-- ==== Sys2Proof/Tests/Slice0.lean ====
section
/-! SUPPORT. The model's own tests. Expected values are the vectors and tables of spec/95_test_vectors.md and
spec/30_encoding.md, never the model's own answers. Then one witness for each obligation with hypotheses. -/

namespace Sys2Proof.Tests

open Sys2Proof Sys2Proof.Machine

/-! ## Helpers -/

/-- A state with the given registers and one sample at the ports. -/
def one (st : ParserState) (low : Word) (p : PortIn) : State :=
  { state := st, low := low, pending := [p], outputs := [] }

/-- What a step leaves, as `(state, low)` and the outputs. -/
def seen (s : State) : Option ((ParserState × Word) × List (Option Reading)) :=
  match step s with
  | .next t => some ((t.state, t.low), t.outputs)
  | .fault _ => none
  | .refused _ => none

/-- A `Reset` sample. -/
def rst (v : Bool) (b : Byte) : PortIn := { rst := true, inValid := v, inByte := b }

/-! ## Well-formedness: each check refuses an ill-formed term (30_encoding.md R41 rows 4 and 6) -/

theorem test_wf_refuses_idleSkip_of_sync1 : (Instr.idleSkip 0x24#8).wf = false := by decide
theorem test_wf_refuses_sync1Resync_of_sync2 : (Instr.sync1Resync 0x4D#8).wf = false := by decide
theorem test_wf_accepts_the_other_sync_byte :
    (Instr.idleSkip 0x4D#8).wf = true ∧ (Instr.sync1Resync 0x24#8).wf = true := by decide

/-! ## Decoding: words written out bit by bit from the patterns of 30_encoding.md R41 -/

theorem test_decode_reset : decode 0b110000100100#12 = .reset true .idle 0x24#8 := by decide
theorem test_decode_noByte : decode 0b001100100100#12 = .noByte .awaitingHigh 0x24#8 := by decide
theorem test_decode_idleSync1 : decode 0b010000100100#12 = .idleSync1 := by decide
theorem test_decode_idleSkip : decode 0b010010100100#12 = .idleSkip 0xA4#8 := by decide
theorem test_decode_sync1Sync2 : decode 0b010101001101#12 = .sync1Sync2 := by decide
theorem test_decode_sync1Resync : decode 0b010101101101#12 = .sync1Resync 0x6D#8 := by decide
theorem test_decode_lowCapture : decode 0b011001001101#12 = .lowCapture 0x4D#8 := by decide
theorem test_decode_highEmit : decode 0b011100100100#12 = .highEmit 0x24#8 := by decide

/-- 95_test_vectors.md P4: step words `0xB00`, `0x664`, `0x780`, as table words of two bytes; a set bit above bit 11 is no
step word. -/
theorem test_decodeTableWord :
    decodeTableWord 16 0xB00 = some (.reset false .awaitingHigh 0x00#8) ∧
    decodeTableWord 16 0x664 = some (.lowCapture 0x64#8) ∧
    decodeTableWord 16 0x780 = some (.highEmit 0x80#8) ∧
    decodeTableWord 16 0x1780 = none := by decide

theorem test_decodeBytes_rejects_by_name :
    decodeBytes [0x24#8] = .error .tooFewBytes ∧
    decodeBytes [0x24#8, 0x14#8] = .error .bitsAboveStepWord := by decide
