-- ==== Sys2Proof/Config.lean ====
section
/-! DEFINITION. The free values: what the spec leaves open in a step that goes on. None has a body, so
nothing can be proved of its value. The `Nat` argument is the counter `State.free`. -/

namespace Sys2Proof.Config

/-- R56: where FOLLOWING and DRIVE_SILENT arise at one tick on different axes, whether FOLLOWING is the one taken
first. Log 11. -/
opaque followingFirst : Nat → Bool

/-- R53 and R55 do not order the end of a segment and a following fault of the same tick: whether the segment
end is taken first. Log 9. -/
opaque segmentEndFirst : Nat → Bool

/-- R20, R88: where one swap releases both arms from WAIT_SWAP, whether arm A goes on first. Log 12. -/
opaque releaseAFirst : Nat → Bool

/-- 12.8 gives the phase detail of the HOMING phases as the axis; LIMIT_RETURN has no axis. Log 26. -/
opaque limitReturnDetail : BitVec 8

/-- R143: whether a change of SEAT whose debounce runs arrives together with the expiry of a SEAT wait. Log 41. -/
opaque seatWithTimeout : Nat → Bool

/-- R94, R105, R116: where the capture of a search has come since the last tick and the search reaches its end at this
one, whether the two fall together. Log 42. -/
opaque captureWithEnd : Nat → Bool

end Sys2Proof.Config
end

☆ ☆ ☆ ☆ ☆ ☆ ☆

Problem details: Return exactly the lines above from the line that has "step word. -/" through the line that has "nothing can be", inclusive, and nothing else.

Finished exercise:
step word. -/
theorem test_decodeTableWord :
    decodeTableWord 16 0xB00 = some (.reset false .awaitingHigh 0x00#8) ∧
    decodeTableWord 16 0x664 = some (.lowCapture 0x64#8) ∧
    decodeTableWord 16 0x780 = some (.highEmit 0x80#8) ∧
    decodeTableWord 16 0x1780 = none := by decide

theorem test_decodeBytes_rejects_by_name :
    decodeBytes [0x24#8] = .error .tooFewBytes ∧
    decodeBytes [0x24#8, 0x14#8] = .error .bitsAboveStepWord := by decide
-- ==== Sys2Proof/Config.lean ====
section
/-! DEFINITION. The free values: what the spec leaves open in a step that goes on. None has a body, so
nothing can be proved of its value. The `Nat` argument is the counter `State.free`. -/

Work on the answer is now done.